Avec Denis Ménochet, Léa Drucker, Mathilde Auneveux
Chronique : Une claque. De celles qui vous laissent engourdi quand les lumières se rallument. Avec Jusqu’à la garde, Xavier Legrand procède à la terrifiante autopsie d’un drame conjugal. Tranchante et implacable.
Il y a deux ans, son court métrage Avant que de tout perdre portait déjà les germes de ce cinéma anxiogène, entre drame social et thriller. Il racontait, en 30 minutes irrespirables, la tentative d’une femme pour fuir avec ses enfants l’emprise d’un mari violent. Jusqu’à la garde en est un prolongement. Il débute chez la juge qui doit rendre le verdict pour la garde de leur plus jeune fils. Cette scène expose sans artifice toute l’ambiguïté et la complexité de son sujet. Comment appréhender le degré de vérité chez chacun des protagonistes, mais aussi comment mesurer le poids d’une décision qui peut littéralement être une question de vie ou de mort. Les discours plus ou moins adroits des avocats, les silences, les regards vides ou apeurés, Xavier Legrand nous fait entrer d’emblée dans l’intime torturé de ce couple détruit. Son film va se poursuivre avec la même volonté d’exposer les conséquences de la décision de justice rendue peu après avec un habile mélange de proximité et de hauteur. Pour peu à peu se muer en un thriller terrifiant. La mise en scène du jeune réalisateur est chirurgicale et d’une affolante maîtrise pour un premier long-métrage. Son sens du cadre est d’une assurance remarquable, conférant à certains plans fixes une intensité effroyable. L’absence de musique additionnelle et le travail minutieux sur le son rendent l’usage du hors-champ particulièrement pertinent lorsqu’il s’agit d’accentuer l’angoisse qui étreint ses personnages. Peu de mots, mais des bruits de pas, d’objets, de portes qu’on percute, des respirations…

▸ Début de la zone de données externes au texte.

-- ==== Sys2Proof/Laws/Tab.lean ====
section
/-! SUPPORT. Laws of tables and memories: what a read finds after a write, and that every memory operation keeps the canonical form. -/

namespace Sys2Proof.Laws

open Sys2Proof.Machine

/-! ## Tables -/

/-- A value put at a key is found there. -/
@[simp] theorem look_put_self {κ α : Type} [DecidableEq κ] (t : Tab κ α) (k : κ) (v : α) : (t.put k v).look k = some v := by
  simp only [Tab.put, Tab.look]
  induction t.cells with
  | nil => simp [putList, lookList]
  | cons c r ih => by_cases h : c.1 = k <;> simp [putList, lookList, h, ih]

/-- Every other key keeps its value. -/
theorem look_put_ne {κ α : Type} [DecidableEq κ] (t : Tab κ α) {k j : κ} (v : α) (h : j ≠ k) : (t.put k v).look j = t.look j := by
  simp only [Tab.put, Tab.look]
  induction t.cells with
  | nil => simp [putList, lookList, Ne.symm h]
  | cons c r ih =>
    by_cases hc : c.1 = k
    · simp [putList, lookList, hc, Ne.symm h]
    · simp [putList, lookList, hc, ih]

/-- A removed key is not held. -/
@[simp] theorem look_del_self {κ α : Type} [DecidableEq κ] (t : Tab κ α) (k : κ) : (t.del k).look k = none := by
  simp only [Tab.del, Tab.look]
  induction t.cells with
  | nil => rfl
  | cons c r ih => by_cases h : c.1 = k <;> simp [delList, lookList, h, ih]

/-- Every other key keeps its value. -/
theorem look_del_ne {κ α : Type} [DecidableEq κ] (t : Tab κ α) {k j : κ} (h : j ≠ k) : (t.del k).look j = t.look j := by
  simp only [Tab.del, Tab.look]
  induction t.cells with
  | nil => rfl
  | cons c r ih =>
    by_cases hc : c.1 = k
    · simp [delList, lookList, hc, ih, Ne.symm h]
    · simp [delList, lookList, hc, ih]

/-- A property of every cell holds after a put of a cell that has it. -/
theorem put_all {κ α : Type} [DecidableEq κ] {P : κ × α → Prop} (t : Tab κ α) (k : κ) (v : α) (hv : P (k, v)) (h : ∀ c ∈ t.cells, P c) :
    ∀ c ∈ (t.put k v).cells, P c := by
  intro c hc
  have : ∀ l : List (κ × α), (∀ c ∈ l, P c) → c ∈ putList k v l → P c := by
    intro l
    induction l with
    | nil => intro _ hc; simp [putList] at hc; exact hc ▸ hv
    | cons d r ih =>
      intro hl hc
      by_cases hd : d.1 = k
      · simp [putList, hd] at hc
        rcases hc with rfl | hc
        · exact hv
        · exact hl c (List.mem_cons_of_mem _ hc)
      · simp [putList, hd] at hc
        rcases hc with rfl | hc
        · exact hl _ List.mem_cons_self
        · exact ih (fun c hc => hl c (List.mem_cons_of_mem _ hc)) hc
  exact this _ h hc

/-- It holds of the cells that a test keeps. -/
theorem keep_all {κ α : Type} {P : κ × α → Prop} (t : Tab κ α) (p : κ → α → Bool) (h : ∀ c ∈ t.cells, P c) :
    ∀ c ∈ (t.keep p).cells, P c := fun c hc => h c (List.mem_filter.mp hc).1

/-! ## Memories -/

/-- When a memory with a first cell lies above a bound. -/
theorem memAbove_cons {lo : Option Nat} {a : Nat} {v : Byte} {r : Memory} :
    memAbove lo ((a, v) :: r) = true ↔ (∀ l, lo = some l → l < a) ∧ v ≠ 0 ∧ memAbove (some a) r = true := by
  have : memAbove lo ((a, v) :: r) =
      ((match lo with | none => true | some l => decide (l < a)) && decide (v ≠ 0) && memAbove (some a) r) := rfl
  rw [this]
  cases lo <;> simp [and_assoc]

/-- A memory above a bound lies above every weaker one. -/
theorem memAbove_weaken {m : Memory} {lo : Option Nat} (h : memAbove lo m = true) (lo' : Option Nat)
    (hw : ∀ b, lo' = some b → ∃ l, lo = some l ∧ b ≤ l) : memAbove lo' m = true := by
  cases m with
  | nil => rfl
  | cons c r =>
    obtain ⟨h1, h2⟩ := memAbove_cons.mp h
    refine memAbove_cons.mpr ⟨fun b e => ?_, h2⟩
    obtain ⟨l, hl, hb⟩ := hw b e
    exact Nat.lt_of_le_of_lt hb (h1 l hl)

/-- What writing a byte does at the first cell. -/
theorem memPut_cons (k : Nat) (v : Byte) (a : Nat) (w : Byte) (r : Memory) :
    memPut k v ((a, w) :: r) =
      if k < a then (if v = 0 then (a, w) :: r else (k, v) :: (a, w) :: r)
      else if k = a then (if v = 0 then r else (k, v) :: r) else (a, w) :: memPut k v r := rfl

/-- Writing a byte keeps the form, above a bound below the address. -/
theorem memPut_above (k : Nat) (v : Byte) (m : Memory) : ∀ lo : Option Nat, (∀ l, lo = some l → l < k) → memAbove lo m = true →
    memAbove lo (memPut k v m) = true := by
  induction m with
  | nil =>
    intro lo hl _
    unfold memPut
    by_cases hv : v = 0
    · rw [if_pos hv]; rfl
    · rw [if_neg hv]; exact memAbove_cons.mpr ⟨hl, hv, rfl⟩
  | cons c r ih =>
    obtain ⟨a, w⟩ := c
    intro lo hl h
    obtain ⟨h1, h2, h3⟩ := memAbove_cons.mp h
    rw [memPut_cons]
    by_cases hka : k < a
    · rw [if_pos hka]
      by_cases hv : v = 0
      · rw [if_pos hv]; exact h
      · rw [if_neg hv]
        exact memAbove_cons.mpr ⟨hl, hv, memAbove_cons.mpr ⟨fun l e => by cases e; exact hka, h2, h3⟩⟩
    · rw [if_neg hka]
      by_cases he : k = a
      · subst he
        rw [if_pos rfl]
        by_cases hv : v = 0
        · rw [if_pos hv]
          exact memAbove_weaken h3 lo fun b e => ⟨k, rfl, Nat.le_of_lt (h1 b e)⟩
        · rw [if_neg hv]; exact memAbove_cons.mpr ⟨h1, hv, h3⟩
      · rw [if_neg he]
        exact memAbove_cons.mpr ⟨h1, h2, ih (some a) (fun l e => by cases e; omega) h3⟩

/-- Writing a byte keeps the canonical form. -/
theorem memPut_wf (k : Nat) (v : Byte) {m : Memory} (h : m.wf = true) : Memory.wf (memPut k v m) = true :=
  memPut_above k v m none (fun _ e => by cases e) h

/-- Writing bytes keeps it. -/
theorem memWrite_wf (bs : List Byte) : ∀ (a : Nat) {m : Memory}, m.wf = true → Memory.wf (memWrite m a bs) = true := by
  induction bs with
  | nil => intro _ _ h; exact h
  | cons b r ih => intro a m h; exact ih (a + 1) (memPut_wf a b h)

/-- Merging bytes keeps it. -/
theorem memMerge_wf (l : List (Nat × Byte)) : ∀ {m : Memory}, m.wf = true → Memory.wf (memMerge m l) = true := by
  induction l with
  | nil => intro _ h; exact h
  | cons b r ih => intro m h; exact ih (memPut_wf b.1 b.2 h)

/-- Dropping cells keeps the form above a bound. -/
theorem memAbove_filter (p : Host.Cell → Bool) (m : Memory) : ∀ lo : Option Nat, memAbove lo m = true →
    memAbove lo (List.filter p m) = true := by
  induction m with
  | nil => intro _ h; exact h
  | cons c r ih =>
    obtain ⟨a, w⟩ := c
    intro lo h
    obtain ⟨h1, h2, h3⟩ := memAbove_cons.mp h
    by_cases hp : p (a, w) = true
    · rw [List.filter_cons_of_pos hp]
      exact memAbove_cons.mpr ⟨h1, h2, ih _ h3⟩
    · rw [List.filter_cons_of_neg hp]
      exact ih lo (memAbove_weaken h3 lo fun b e => ⟨a, rfl, Nat.le_of_lt (h1 b e)⟩)

/-- Dropping cells keeps the canonical form. -/
theorem filter_wf (p : Host.Cell → Bool) {m : Memory} (h : m.wf = true) : Memory.wf (List.filter p m) = true := memAbove_filter p m none h

/-- Nothing is held at or below a bound. -/
theorem memGet_above {m : Memory} : ∀ {lo k : Nat}, memAbove (some lo) m = true → k ≤ lo → memGet m k = 0 := by
  induction m with
  | nil => intro _ _ _ _; rfl
  | cons c r ih =>
    obtain ⟨a, w⟩ := c
    intro lo k h hk
    obtain ⟨h1, _, h3⟩ := memAbove_cons.mp h
    have := h1 lo rfl
    show (if a = k then w else memGet r k) = 0
    rw [if_neg (by omega)]
    exact ih h3 (by omega)

/-- A byte written is read there; every other address reads as before. -/
theorem memGet_memPut_above (k : Nat) (v : Byte) (j : Nat) (m : Memory) : ∀ lo : Option Nat, memAbove lo m = true →
    memGet (memPut k v m) j = if j = k then v else memGet m j := by
  induction m with
  | nil =>
    intro _ _
    unfold memPut
    by_cases hv : v = 0
    · rw [if_pos hv, hv]; split <;> rfl
    · rw [if_neg hv]
      show (if k = j then v else 0) = if j = k then v else 0
      by_cases hj : j = k
      · rw [if_pos hj, if_pos hj.symm]
      · rw [if_neg hj, if_neg (Ne.symm hj)]
  | cons c r ih =>
    obtain ⟨a, w⟩ := c
    intro lo h
    obtain ⟨_, _, h3⟩ := memAbove_cons.mp h
    have hg : ∀ (b : Nat) (x : Byte) (t : Memory), memGet ((b, x) :: t) j = if b = j then x else memGet t j := fun _ _ _ => rfl
    rw [memPut_cons]
    by_cases hka : k < a
    · have hz : memGet r k = 0 := memGet_above h3 (by omega)
      rw [if_pos hka]
      by_cases hj : j = k
      · subst hj
        rw [if_pos rfl]
        by_cases hv : v = 0
        · rw [if_pos hv, hg, if_neg (by omega), hz, hv]
        · rw [if_neg hv, hg, if_pos rfl]
      · rw [if_neg hj]
        by_cases hv : v = 0
        · rw [if_pos hv]
        · rw [if_neg hv, hg k, if_neg (Ne.symm hj)]
    · rw [if_neg hka]
      by_cases he : k = a
      · subst he
        have hz : memGet r k = 0 := memGet_above h3 (Nat.le_refl _)
        rw [if_pos rfl]
        by_cases hj : j = k
        · subst hj
          rw [if_pos rfl]
          by_cases hv : v = 0
          · rw [if_pos hv, hz, hv]
          · rw [if_neg hv, hg, if_pos rfl]
        · rw [if_neg hj, hg k w, if_neg (Ne.symm hj)]
          by_cases hv : v = 0
          · rw [if_pos hv]
          · rw [if_neg hv, hg, if_neg (Ne.symm hj)]
      · rw [if_neg he, hg, hg, ih (some a) h3]
        by_cases hj : j = k
        · subst hj; rw [if_pos rfl, if_neg (Ne.symm he), if_pos rfl]
        · rw [if_neg hj, if_neg hj]

/-- A byte written is read there; every other address reads as before. -/
theorem memGet_memPut (k : Nat) (v : Byte) {m : Memory} (h : m.wf = true) (j : Nat) :
    memGet (memPut k v m) j = if j = k then v else memGet m j := memGet_memPut_above k v j m none h

end Sys2Proof.Laws
end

Les effets minimalistes renforcent le sentiment d’une sourde urgence, d’une menace omniprésente, un sentiment d’insécurité permanent qui atteint son climax lors d’une fête d’anniversaire tétanisante, où les dialogues couverts par la musique sont à peine audibles, mais où les regards terrifiés en disent plus que certains cris.
Appuyé par des interprètes investis et tous épatants (Léa Drucker et Denis Ménochet, très subtils et si loin des caricatures, mais aussi le jeune Thomas Gioria, impressionnant de naturel) Xavier Legrand opère un crescendo effrayant, jusqu’à un final qui vous laissera groggy. Glaçant.
Synopsis : Le couple Besson divorce. Pour protéger son fils d’un père qu’elle accuse de violences, Miriam en demande la garde exclusive. La juge en charge du dossier accorde une garde partagée au père qu’elle considère bafoué. Pris en otage entre ses parents, Julien va tout faire pour empêcher que le pire n’arrive.